Reginald Arthur Brooks (born January 19, 1971) is a former American football running back in the National Football League.  He attended Booker T. Washington High School in Tulsa, Oklahoma.

He is the uncle to Minnesota Vikings Linebacker Anthony Barr.

Career

College
Brooks, following his older brother Tony, enrolled at the University of Notre Dame in 1989. Originally a defensive back, he converted to tailback for the 1991 season and won a spot in the starting lineup for 1992. During his senior season at Notre Dame, Brooks enjoyed massive success, rushing for 1,372 yards with an 8.0 yards per carry average while scoring 13 touchdowns. He was named an All-American and finished fifth in Heisman Trophy voting that year.

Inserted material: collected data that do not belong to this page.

@[simp] theorem State.putPath_mem (s : State) (p : Path) : (s.putPath p).mem = s.mem := rfl
@[simp] theorem State.putPath_poison (s : State) (p : Path) : (s.putPath p).poison = s.poison := rfl
@[simp] theorem State.putPath_poisonParts (s : State) (p : Path) : (s.putPath p).poisonParts = s.poisonParts := rfl
@[simp] theorem State.putPath_enabled (s : State) (p : Path) : (s.putPath p).enabled = s.enabled := rfl
@[simp] theorem State.putPath_installed (s : State) (p : Path) : (s.putPath p).installed = s.installed := rfl
@[simp] theorem State.putPath_rootRcb (s : State) (p : Path) : (s.putPath p).rootRcb = s.rootRcb := rfl
@[simp] theorem State.putPath_slotBase (s : State) (p : Path) : (s.putPath p).slotBase = s.slotBase := rfl
@[simp] theorem State.putPath_saveWays (s : State) (p : Path) : (s.putPath p).saveWays = s.saveWays := rfl
@[simp] theorem State.putPath_fdBase (s : State) (p : Path) : (s.putPath p).fdBase = s.fdBase := rfl
@[simp] theorem State.putPath_intStatus (s : State) (p : Path) : (s.putPath p).intStatus = s.intStatus := rfl
@[simp] theorem State.putPath_tails (s : State) (p : Path) : (s.putPath p).tails = s.tails := rfl
@[simp] theorem State.putPath_powerLevel (s : State) (p : Path) : (s.putPath p).powerLevel = s.powerLevel := rfl
@[simp] theorem State.putPath_alarm (s : State) (p : Path) : (s.putPath p).alarm = s.alarm := rfl
@[simp] theorem State.putPath_keys (s : State) (p : Path) : (s.putPath p).keys = s.keys := rfl
@[simp] theorem State.putPath_heads (s : State) (p : Path) : (s.putPath p).heads = s.heads := rfl
@[simp] theorem State.putPath_regions (s : State) (p : Path) : (s.putPath p).regions = s.regions := rfl
@[simp] theorem State.putPath_nodes (s : State) (p : Path) : (s.putPath p).nodes = s.nodes := rfl
@[simp] theorem State.putPath_teams (s : State) (p : Path) : (s.putPath p).teams = s.teams.set s.focus.team (s.team.setGroup s.focus.group (s.group.setSlot s.focus.slot (some p))) := rfl
@[simp] theorem State.putPath_cores (s : State) (p : Path) : (s.putPath p).cores = s.cores := rfl
@[simp] theorem State.putPath_clusters (s : State) (p : Path) : (s.putPath p).clusters = s.clusters := rfl
@[simp] theorem State.putPath_passes (s : State) (p : Path) : (s.putPath p).passes = s.passes := rfl
@[simp] theorem State.putPath_storedSignatures (s : State) (p : Path) : (s.putPath p).storedSignatures = s.storedSignatures := rfl
@[simp] theorem State.putPath_contentSignatures (s : State) (p : Path) : (s.putPath p).contentSignatures = s.contentSignatures := rfl
@[simp] theorem State.putPath_units (s : State) (p : Path) : (s.putPath p).units = s.units := rfl
@[simp] theorem State.putPath_execMaps (s : State) (p : Path) : (s.putPath p).execMaps = s.execMaps := rfl
@[simp] theorem State.putPath_tagCounter (s : State) (p : Path) : (s.putPath p).tagCounter = s.tagCounter := rfl
@[simp] theorem State.putPath_uniqueCounter (s : State) (p : Path) : (s.putPath p).uniqueCounter = s.uniqueCounter := rfl
@[simp] theorem State.putPath_acceptSeq (s : State) (p : Path) : (s.putPath p).acceptSeq = s.acceptSeq := rfl
@[simp] theorem State.putPath_residenceSeq (s : State) (p : Path) : (s.putPath p).residenceSeq = s.residenceSeq := rfl
@[simp] theorem State.putPath_pending (s : State) (p : Path) : (s.putPath p).pending = s.pending := rfl
@[simp] theorem State.putPath_focus (s : State) (p : Path) : (s.putPath p).focus = s.focus := rfl
@[simp] theorem State.putPath_chosenNext (s : State) (p : Path) : (s.putPath p).chosenNext = s.chosenNext := rfl
@[simp] theorem State.putPath_eventTurn (s : State) (p : Path) : (s.putPath p).eventTurn = s.eventTurn := rfl
@[simp] theorem State.putPath_lastSource (s : State) (p : Path) : (s.putPath p).lastSource = s.lastSource := rfl
@[simp] theorem State.putPath_agenda (s : State) (p : Path) : (s.putPath p).agenda = s.agenda := rfl
@[simp] theorem State.putPath_ticks (s : State) (p : Path) : (s.putPath p).ticks = s.ticks := rfl
@[simp] theorem State.putPath_freeCount (s : State) (p : Path) : (s.putPath p).freeCount = s.freeCount := rfl
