/-- The lowest faulting lane of a rising list gives the fault and, as Table 22.3 or R169 has it, every faulting lane or every lane
of its cause the mask. -/
theorem LaneAccess.first_lanes (y : LaneAccess) (ls : List Nat) (f : Nat → Option AccessFault) (hs : ls.Pairwise (· < ·))
    {l : Nat} (hl : l ∈ ls) {x : AccessFault} (hx : f l = some x) (low : ∀ k ∈ ls, k < l → f k = none) :
    y.first (ls.filterMap fun l => (f l).map fun f => (l, f)) =
      some (x, maskOf fun k => decide (k ∈ ls) && (f k).any fun g => y.texel || g.cause == x.cause) := by
  have all : ∀ k, ((ls.filterMap fun l => (f l).map fun f => (l, f)).any fun p => p.1 == k && (y.texel || p.2.cause == x.cause)) =
      (decide (k ∈ ls) && (f k).any fun g => y.texel || g.cause == x.cause) := by
    intro k
    generalize y.texel = b
    rw [Bool.eq_iff_iff]
    simp only [List.any_eq_true, List.mem_filterMap, Option.map_eq_some_iff, Bool.and_eq_true, beq_iff_eq, decide_eq_true_eq,
      Option.any_eq_true]
    constructor
    · rintro ⟨p, ⟨j, hj, g, hg, rfl⟩, rfl, h⟩
      exact ⟨hj, g, hg, h⟩
    · rintro ⟨hk, g, hg, h⟩
      exact ⟨(k, g), ⟨k, hk, g, hg, rfl⟩, rfl, h⟩
  have head : ∃ rest, (ls.filterMap fun l => (f l).map fun f => (l, f)) = (l, x) :: rest := by
    clear all
    induction ls with
    | nil => cases hl
    | cons a ls ih =>
      rw [List.pairwise_cons] at hs
      by_cases e : a = l
      · subst e
        rw [List.filterMap_cons, hx]; exact ⟨_, rfl⟩
      · have hl' : l ∈ ls := by simpa [Ne.symm e] using hl
        have := low a (by simp) (hs.1 l hl')
        rw [List.filterMap_cons, this]
        exact ih hs.2 hl' fun k hk => low k (by simp [hk])
  obtain ⟨rest, e⟩ := head
  have : y.first ((l, x) :: rest) =
      some (x, maskOf fun i => ((l, x) :: rest).any fun p => p.1 == i && (y.texel || p.2.cause == x.cause)) := by
    unfold LaneAccess.first
    split
    · rename_i t
      simp only [t, Bool.true_or, Bool.and_true]
      rfl
    · rename_i t
      simp only [t, Bool.false_or]
      rfl
  rw [e, this, ← e]
  simp only [all]

/-- The first access that reads a poisoned word gives its address, and the lanes of all such the mask. -/
theorem firstFault_poison {x : LaneAccess} {w : State} (as : List Access) (a : Access)
    (h : as.find? (fun a => x.reads && w.poisonPieces a.place.pieces x.direct) = some a) :
    firstFault (as.filterMap fun a => (x.poisonOf w a).map fun f => (a.lane, f)) =
      some (⟨0x13, a.addr, 0⟩, maskOf fun k => as.any fun b => b.lane == k && (x.reads && w.poisonPieces b.place.pieces x.direct)) := by
  have item : ∀ b : Access, ((x.poisonOf w b).map fun f => (b.lane, f)) =
      if (x.reads && w.poisonPieces b.place.pieces x.direct) = true then some (b.lane, ⟨0x13, b.addr, 0⟩) else none := by
    intro b
    unfold LaneAccess.poisonOf
    split <;> rfl
  have all : ∀ (l : List Access) (k : Nat),
      ((l.filterMap fun a => (x.poisonOf w a).map fun f => (a.lane, f)).any fun p => p.1 == k && p.2.cause == 0x13) =
      l.any fun b => b.lane == k && (x.reads && w.poisonPieces b.place.pieces x.direct) := by
    intro l k
    induction l with
    | nil => rfl
    | cons b l ih =>
      rw [List.any_cons, ← ih, List.filterMap_cons, item b]
      generalize (x.reads && w.poisonPieces b.place.pieces x.direct) = e
      cases e
      · simp
      · simp only [if_true, List.any_cons, Bool.and_true]
        rw [show ((0x13 : BitVec 8) == 0x13) = true from rfl, Bool.and_true]
  have head : ∃ rest, (as.filterMap fun a => (x.poisonOf w a).map fun f => (a.lane, f)) = (a.lane, ⟨0x13, a.addr, 0⟩) :: rest := by
    clear all
    induction as with
    | nil => cases h
    | cons b l ih =>
      rw [List.find?_cons] at h
      rw [List.filterMap_cons, item b]
      split at h
      · cases h
        rename_i e
        rw [if_pos e]
        exact ⟨_, rfl⟩
      · rename_i e
        rw [if_neg (by rw [e]; exact Bool.false_ne_true)]
        exact ih h
  obtain ⟨rest, e⟩ := head
  have : firstFault ((a.lane, (⟨0x13, a.addr, 0⟩ : AccessFault)) :: rest) = some (⟨0x13, a.addr, 0⟩, maskOf fun i =>
    ((a.lane, (⟨0x13, a.addr, 0⟩ : AccessFault)) :: rest).any fun p => p.1 == i && p.2.cause == 0x13) := rfl
  rw [e, this, ← e]
  simp only [all]
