theorem State.wf_settle {s : State} (h : Memory.wf s.mem) (sh : Shape) (w : Nat) {r : Res} (k : r.Keeps) : Memory.wf (s.settle sh w r).mem := by
  cases r with
  | next t => exact State.wf_complete (State.wf_noteWrites k sh) _
  | goto t pc => exact State.wf_complete (State.wf_noteWrites k sh) _
  | moved t => exact k
  | wait t x => exact k
  | trap c a i m => exact State.wf_raiseTrap h _ _
  | nextTrap t c i =>
    refine State.wf_raiseTrap ?_ _ _
    exact k

theorem State.wf_guarded {s : State} (h : Memory.wf s.mem) (sh : Shape) (w : Nat) {eff : State → Res} (k : (eff s).Keeps) :
    Memory.wf (s.guarded sh w eff).mem := by
  unfold State.guarded
  split
  · dsimp only
    exact State.wf_doubleFault h _ _ _ _ _
  · split
    · exact State.wf_settle h sh w trivial
    · exact State.wf_settle h sh w k

/-- A group-space instruction whose effect keeps the form keeps it. -/
theorem groupInstr_wf {s t : State} {sh : Shape} {w : Nat} {eff : State → Res} (h : Memory.wf s.mem) (k : (eff s).Keeps)
    (e : groupInstr sh w s eff = .next t) : Memory.wf t.mem := by
  unfold groupInstr at e
  split at e
  · cases e
    exact State.wf_guarded h sh w k
  · cases e

/-- A lane-space instruction whose effect keeps the form keeps it. -/
theorem laneInstr_wf {s t : State} {sh : Shape} {b : Hold} {eff : State → Res} (h : Memory.wf s.mem)
    (k : ∀ u : State, Memory.wf u.mem → (eff u).Keeps) (e : laneInstr sh b s eff = .next t) : Memory.wf t.mem := by
  unfold laneInstr at e
  dsimp only at e
  split at e
  · split at e
    · cases e
      exact State.wf_guarded h _ 1 (State.wf_zeroDests (s := s.latch b) h _ _)
    · cases e
      refine State.wf_guarded h _ 1 ?_
      have q := k (s.latch b) h
      cases r : eff (s.latch b) with
      | next u =>
        rw [r] at q
        exact State.wf_zeroDests q _ _
      | goto _ _ => rw [r] at q; exact q
      | moved _ => rw [r] at q; exact q
      | wait _ _ => rw [r] at q; exact q
      | trap _ _ _ _ => trivial
      | nextTrap _ _ _ => rw [r] at q; exact q
  · cases e

/-! ## Translation and stores -/

theorem State.wf_setPteBits {s : State} (h : Memory.wf s.mem) (p b : Nat) : Memory.wf (s.setPteBits p b).mem := by
  unfold State.setPteBits
  dsimp only
  split
  · exact h
  · exact State.wf_writePhys h _ _ _

theorem State.wf_markDirty {s : State} (h : Memory.wf s.mem) (e : TlbEntry) : Memory.wf (s.markDirty e).mem := State.wf_setPteBits h _ _

theorem State.wf_tlbLoad {s : State} (h : Memory.wf s.mem) (c : Nat) (e : TlbEntry) : Memory.wf (s.tlbLoad c e).mem := by
  unfold State.tlbLoad
  have k := State.wf_setPteBits h e.pte 0x20
  dsimp only
  split <;> exact k

theorem State.wf_tlbFill {s : State} (h : Memory.wf s.mem) (c root va : Nat) : Memory.wf (s.tlbFill c root va).mem := by
  unfold State.tlbFill
  split
  · exact h
  · split
    · exact State.wf_tlbLoad h c _
    · exact h

theorem State.wf_walkPages {s t : State} (h : Memory.wf s.mem) (pages : List Nat) (e : s.walkPages pages = .ok t) : Memory.wf t.mem := by
  unfold State.walkPages at e
  dsimp only at e
  split at e
  · cases e
  · cases e
    exact State.wf_foldl _ (fun u p hu => State.wf_tlbFill hu _ _ _) _ h

theorem State.wf_writeMapped {s : State} (h : Memory.wf s.mem) (root va : Nat) (bs : List Byte) :
    Memory.wf (s.writeMapped root va bs).mem := by
  refine State.wf_foldl _ (fun u p hu => ?_) _ h
  split
  · exact State.wf_writeBytes (State.wf_markDirty hu _) _ _
  · exact hu

theorem State.wf_deviceWrite {s t : State} (h : Memory.wf s.mem) (root va : Nat) (bs : List Byte)
    (e : s.deviceWrite root va bs = .ok t) : Memory.wf t.mem := by
  unfold State.deviceWrite at e
  split at e
  · cases e
  · cases e
    exact State.wf_writeMapped h root va bs

theorem State.wf_land {s : State} (h : Memory.wf s.mem) (p : PendingStore) : Memory.wf (s.land p).mem := by
  unfold State.land
  split
  · exact h
  · exact State.wf_writePart h _ _ _

theorem State.wf_drainCore {s : State} (h : Memory.wf s.mem) (c : Nat) : Memory.wf (s.drainCore c).mem :=
  State.wf_foldl _ (fun _ p hu => State.wf_land hu p) _ (State.wf_setCore h _ _)

theorem State.wf_drainAll {s : State} (h : Memory.wf s.mem) : Memory.wf s.drainAll.mem :=
  State.wf_foldl _ (fun _ c hu => State.wf_drainCore hu c) _ h

theorem State.wf_l1Allocate {s : State} (h : Memory.wf s.mem) (c n : Nat) : Memory.wf (s.l1Allocate c n).mem := by
  unfold State.l1Allocate
  dsimp only
  split <;> exact h

theorem State.wf_allocPieces {s : State} (h : Memory.wf s.mem) (ps : List (Nat × Nat)) : Memory.wf (s.allocPieces ps).mem := by
  exact State.wf_foldl _ (fun u p hu => State.wf_l1Allocate hu _ _) _ h

theorem State.wf_storePieces {s : State} (h : Memory.wf s.mem) (ps : List (Nat × Nat)) (bs : List Byte) :
    Memory.wf (s.storePieces ps bs).mem := by
  induction ps generalizing s bs with
  | nil => exact h
  | cons p ps ih =>
    refine ih (State.wf_foldl _ (fun u k hu => ?_) _ h) _
    dsimp only
    split
    · exact State.wf_markDirty hu _
    · exact hu

theorem State.wf_storePlace {s : State} (h : Memory.wf s.mem) (p : Place) (bs : List Byte) : Memory.wf (s.storePlace p bs).mem := by
  cases p with
  | global ps => exact State.wf_storePieces h ps bs
  | pad t o => exact h
  | gone => exact h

1991: 18 carries for 122 yards and 2 touchdowns.  1 catch for 4 yards.
1992: 167 carries for 1,343 yards and 13 touchdowns.  1 catch for 24 yards and 1 touchdown.

Professional
He was drafted by the Washington Redskins in the second round of the 1993 NFL Draft.  Brooks had a great rookie season with 1,063 rushing yards with a 4.8 average.  The rest of his career didn't pan out and he was out of football by the end of the 1996 NFL season.  He spent three years with the Redskins and one with the Tampa Bay Buccaneers.

Post-football career
Brooks is employed by Notre Dame as its Director of Student-Athlete Alumni Relations/Engagement. He is also a fixture on Notre Dame's football post-game show and other productions of Fighting Irish Digital Media. He is married and has five children.

Notable performances

The Unconscious Touchdown
He is well known for a 20-yard touchdown run against rival University of Michigan in 1992.  After catching a pitched ball on an option-right, Brooks broke six Wolverines tackles, the last of which knocked him unconscious before stumbling across the goal-line and collapsing face-first in the end zone.

The Snow Bowl
The Fighting Irish went up against Penn State in the final home game of 1992. A heavy snowfall throughout the first half made for a highly defensive struggle between the two perennial powerhouse programs. Trailing 16–9 with 4:25 left in the fourth quarter, senior quarterback Rick Mirer led the Irish on a 64-yard scoring drive, throwing to fullback Jerome Bettis on fourth down for a 3-yard score. Down by one point, Notre Dame coach Lou Holtz opted to go for two points and the win. Mirer dropped back to pass and was forced out of the pocket by the Penn State defense. Brooks, who had lined up as a slot receiver, worked across the field as the two primary receivers on the play were covered. Despite the fact that Brooks only had one reception all season, Mirer lofted the ball towards him in the back corner of the end zone. Brooks made a diving catch and the Irish prevailed 17–16.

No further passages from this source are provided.